Because server ports are usually well known ports. On a Unix box you will see their assignment in /etc/services file. The client ports, on the other hand, are usually picked by TCP/IP stack from the specific high range. So servers know what ports to listen on, clients know what port to connect to, and nobody cares what port the connection is made from.
Lower port numbers (< 1024) are reserved to privileged processes. In addition, many of these ports are assigned to specific services by the Internet Assigned Number Authority. Clients establish connections to servers listening on these well-known ports, but use dynamically assigned port numbers in the higher ranges according to the ports that are available to them.

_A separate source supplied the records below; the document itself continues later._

/-- A cause of an access's translation: no thread performs, and the cause is on its way (R135 order 2, R246). -/
def raiseUnits (e : Env) (i : Instr) (u : Bool) (c : Cause) (addr : DWord) (ts : List Nat) (s : State) : State :=
  raiseCause e i c addr (e.unitMask u ts) e.active s

/-- An access of a unit (a thread, or the coach with U=1): its address and translation. -/
structure Target where
  t : Nat
  va : DWord
  x : Xl
  deriving DecidableEq, Repr

/-- A cause met by a unit at an address. -/
structure Miss where
  t : Nat
  cause : Cause
  va : DWord
  deriving DecidableEq, Repr

/-- Translate an address for every unit. -/
def translateEach (e : Env) (need : Need) (l : List (Nat × DWord)) (s : State) : List Target × List Miss × State :=
  match l with
  | [] => ([], [], s)
  | (t, va) :: r =>
    match s.translate (some e.core) e.site e.ctx va need with
    | (.ok x, s1) => let q := translateEach e need r s1; ({ t := t, va := va, x := x } :: q.1, q.2)
    | (.error c, s1) => let q := translateEach e need r s1; (q.1, { t := t, cause := c, va := va } :: q.2.1, q.2.2)
/-- The cause of the lowest unit of a list, with the units that raised it. -/
def lowestMiss (l : List Miss) : Option (Cause × DWord × List Nat) :=
  match l with
  | [] => none
  | m :: _ => some (m.cause, m.va, (l.filter (fun n => n.cause == m.cause)).map Miss.t)

/-- A register of space 3 is accessed by 8 bytes (R374). -/
def badWindow (size : Nat) (x : Xl) : Bool := decide (paSpace x.pa = 3 ∧ size ≠ 8)

/-- Orders 1 and 2 of R135 for an access of `size` bytes of every unit; then go on, unless a self-test holds one (R380). -/
def accessAll (e : Env) (i : Instr) (u : Bool) (size : Nat) (need : Need) (ea : Nat → DWord) (s : State)
    (k : List Target → State → State) : State :=
  let us := e.units u
  match us.filter (fun t => decide ((ea t).toNat % size ≠ 0)) with
  | t :: r => trapUnits e i u cUNALIGNED (ea t) (t :: r) s
  | [] =>
    let q := translateEach e need (us.map (fun t => (t, ea t))) s
    match lowestMiss q.2.1 with
    | some (c, va, ts) => raiseUnits e i u c va ts q.2.2
    | none =>
      match q.1.filter (fun g => badWindow size g.x) with
      | g :: r => trapUnits e i u cUNALIGNED g.va ((g :: r).map Target.t) q.2.2
      | [] => if q.1.any (fun g => q.2.2.tested g.x.pa size) then stall q.2.2 else k q.1 q.2.2

/-- What the units of an instruction have done: registers written, the latest line clock read, flags raised, causes. -/
structure Done where
  ws : List RegWrite
  clk : Option Word
  fl : Word
  misses : List Miss
  deriving DecidableEq, Repr
def Done.none : Done := { ws := [], clk := Option.none, fl := 0, misses := [] }

/-- Perform each access in turn (R136): one that the home slice refuses is not performed. -/
def performEach (check : Target → State → Option (Cause × DWord) × State)
    (act : Target → State → (List RegWrite × Option Word × Word) × State) (l : List Target) (d : Done) (s : State) : Done × State :=
  match l with
  | [] => (d, s)
  | g :: r =>
    match check g s with
    | (some (c, va), s1) => performEach check act r { d with misses := d.misses ++ [{ t := g.t, cause := c, va := va }] } s1
    | (none, s1) =>
      let q := act g s1
      let clk := match d.clk, q.1.2.1 with | some a, some b => some (clkMax a b) | a, none => a | none, b => b
      performEach check act r { d with ws := d.ws ++ q.1.1, clk := clk, fl := d.fl ||| q.1.2.2 } q.2

/-- The cause taken of those that the home slices raised: order 7 before order 8, then the lowest unit (R135). -/
def worstMiss (l : List Miss) : Option (Cause × DWord × List Nat) :=
  match lowestMiss (l.filter (fun m => m.cause == cRETENTION_EXPIRED || m.cause == cECC_UNCORRECTABLE)) with
  | some m => some m
  | none => lowestMiss l

/-- End a trackable memory instruction: what passed is performed, and the rest makes its FAULTED entry (R135). -/
def settleMem (e : Env) (i : Instr) (u : Bool) (d : Done) (s : State) : State :=
  let s1 := s.raise e d.fl
  match worstMiss d.misses with
  | none => tracked e i d.ws s1
  | some (c, va, ts) =>
    raiseCause e i c va (e.unitMask u ts) (e.unitMask u (d.misses.map Miss.t)) (s1.modCoach e.ref (fun c => c.writeRegs e.tick d.ws))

Lower port numbers are typically reserved for common applications. Shorter = easier to remember.
In short: How to reliably discover a server running somewhere on a (presumably multi-segmented) local area network with zero client configuration
My client application has to locate the server application without knowing the server IP address. It has to work on a local LAN that may be split into segments with hubs or other switching devices.
I already have a working solution, but it is a bit cumbersome to get it working on multi-segment networks. It works as follows:
When the client starts up, it sends UDP broadcasts on its own network segment. If the server is running on the same segment, it works without any issues - the server responds with the appropriate messages.
If the server and client are running on networks separated by a hub / switch that won't forward UDP (the most likely case), then I have a server instance running on each segment, and they forward client requests to each other via TCP - but I need to configure this for the server instances (simple, but still a pain for tech support.) This is the main problem that I need to address. There are sites where we have hundreds of clients running on 5 or 6 separate segments.
The problems I'm facing:
1. Although my application installer enables the appropriate ports on the firewall, sometimes I come across situations where this doesn't seem to happen correctly.
2. Having to run multiple server instances (and therefore configure and maintain them) on hub/switched networks that won't forward UDP
Finally I need a solution that will work without maintenance on a minimal Windows network (XP / 2000 / Vista) that probably doesn't have Active Directory or other lookup services configured.
I don't want to tag on any runtime stuff for this - should be able to do it with plain VC++ or Delphi.
What approaches do commercial apps usually take? I know that SQL Server uses a combination of broadcast and NetBEUI calls (I may be wrong about this).
Thanks in advance.
You have a few terminology issues:
Where you say "network segment" you appear to mean "IP subnet". Devices on the same network segment can see the same IP broadcasts.
Where you say "hub/switch" you appear mean "IP router".
Where you say "won't forward UDP", the problem is actually "won't forward IP broadcasts".
Once we get past that, you have a few options:
Your servers could register themselves under a well-known name in DNS, if you have a DNS server that allows dynamic DNS updates. You should probably use a SRV record as specified in RFC2782. The clients then do a DNS lookup to find the server(s).
You could statically assign your server(s) well-known names in the organisation's DNS, perhaps with a SRV record as with the previous option.
Your servers could join an IP multicast group, if your routers support IP multicast. The clients then send their initial discovery request as a UDP packet to the (pre-ordained) multicast address.
If you have domain server, I would go with small service on it. You can connect with other services to it and use it as distribution point.
Why domain server? It is relatively easy to find it's name (DsGetDcName).
Other choices would include DHCP server, DNS server or something of that kind that needs to be filled by maintenance staff anyhow.